» **Task brief**
Please go through the records below and return every line holding the word "unload".

» **Supplied records**
/-! ### Saving (R296) -/

/-- The request for a core. -/
def Mach.saveReq (m : Mach) (c : Nat) : Option SaveReq := m.saves.find? (fun r => r.core == c)
def Mach.onSave (m : Mach) (c : Nat) (f : SaveReq → SaveReq) : Mach :=
  { m with saves := m.saves.map (fun r => if r.core = c then f r else r) }
/-- The launch that runs on a core. -/
def Mach.launchOn (m : Mach) (c : Nat) : Option Launch := ((m.core c).launch).bind m.launch
/-- The first address of a core's save area that its tenant may not write. -/
def saveHole (s : State) (c : Nat) (l : Launch) : Option (Nat × Nat) :=
  firstUnmapped s feAgent l.asid (l.area (s.mach.core c).lindex) 0x200000 accWrite
/-- A fault record with SAVEAREA set goes to the tenant's host (R296, R318). -/
def saveAreaFault (asid core va : Nat) (wr : Bool) (reason : Nat) (s : State) : State :=
  match Tab.get none s.mach.tenants asid with
  | some h => ringWrite h (faultRecord va asid core 0 wr reason false true) s
  | none => s
/-- The core stops at a bundle boundary and its splice ends start to freeze. -/
def startSave (c : Nat) (m : Mach) : Mach :=
  queueNos.foldl (fun m e =>
    let q := (m.core c).queue e.1 e.2
    if q.alloc = true ∧ q.role ≠ .loc then m.upd c (freezeStart c e.1 e.2 true) else m)
    (m.onSave c (fun r => { r with stopped := true }))
/-- The save starts once its area is translated; the first failure is reported. -/
def tryStart (c : Nat) (r : SaveReq) (l : Launch) (s : State) : Option State :=
  match saveHole s c l with
  | none => some { s with mach := startSave c s.mach }
  | some (va, e) =>
    if r.noted then none
    else some (saveAreaFault l.asid c va true e { s with mach := s.mach.onSave c (fun r => { r with noted := true }) })
/-- A splice message, which the restore of the context that waits for it sends again. -/
def Msg.isSplice (g : Msg) : Bool :=
  match g with
  | .splice .. => true
  | _ => false
/-- The core as the next launch finds it, and the core as it is saved. -/
def Core.unload (k : Core) : Core :=
  { k.free with rq := [], cq := [], fills := [], parked := [], rlcSlots := none, out := k.out.filter (fun g => !g.isSplice) }
/-- What is kept of a core: its partials are promoted first (R145, R175), and a controller's routine that has not started is withdrawn
(R278). -/
def Core.snapshot (k : Core) : Core :=
  { k.promote with out := [], fatal := none, selected := none, rlcVec := none, rq := k.rq.filter (fun r => !r.ctrl), cq := k.cq.map (fun c => { c with active := false, port := false }) }
/-- The drained core is written and freed (R296 steps 4 and 5, R278). -/
def finishSave (c : Nat) (r : SaveReq) (l : Launch) (s : State) : State :=
  match saveHole s c l with
  | some _ => { s with mach := s.mach.stopLaunch l.id (fatalStatus cXLATE c 0 0) }
  | none =>
    let base := l.area (s.mach.core c).lindex
    let cl := clusterOf c
    let rc := s.mach.rlc cl
    let mine := decide (rc.st ≠ 0 ∧ rc.core = c)
    let s := (saveImage s.mach c).foldl (fun s p => storeRuns s 0 l.asid (base + p.1) p.2 0) s
    let s := if rc.st = 1 ∧ rc.core = c then rlcKeep rc s else s
    let m := if mine then
        ((if rc.st = 1 then s.mach.upd c (fun k => k.rlcGive rc false) else s.mach).setRlc cl Rlc.zero).dropPorts (rlcHolder cl) 0
      else s.mach
    let k := m.core c
    let v : Saved := ⟨k.snapshot, c, l.id, k.lindex, m.nextId, r.byHost, if mine then some rc else none, false⟩
    let ns := acOf m.tick 2
    let m := ((m.setCore c k.unload).dropCorePorts [c]).onLaunch l.id (fun l =>
      { l with saves := l.saves + 1, maxns := if l.maxns.toNat < ns.toNat then ns else l.maxns })
    let m := { m with saves := m.saves.filter (fun q => q.core ≠ c), saved := m.saved ++ [v], nextId := m.nextId + 1 }
    { s with mach := m.incPort l.host 0x428 1 }
/-- PREEMPT_SAVE (R296): the core stops once its area is translated, and is saved once it has drained, its controller stands at a
step boundary and the ports have moved the area. -/
def preemptSave (c : Nat) (s : State) : Option State :=
  match s.mach.saveReq c with
  | none => none
  | some r => match s.mach.launchOn c with
    | none => some { s with mach := { s.mach with saves := s.mach.saves.filter (fun q => q.core ≠ c) } }
    | some l =>
      if r.stopped then
        (if (s.mach.core c).saveReady = true ∧ s.mach.rlcRests c = true then
          s.transfer 0 l.asid (saveHolder c) 0 [(.write, [(l.area (s.mach.core c).lindex, 0x200000)])] (fun s => some (finishSave c r l s))
        else none)
      else if r.noted then none
      else tryStart c r l s
def execPreemptSave (core : Nat) (s : State) : Out :=
  if core ≥ 640 then .fault .noSuchUnit else stepState s (preemptSave core s)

» **Answer to the problem**
def Core.unload (k : Core) : Core :=
    let m := ((m.setCore c k.unload).dropCorePorts [c]).onLaunch l.id (fun l =>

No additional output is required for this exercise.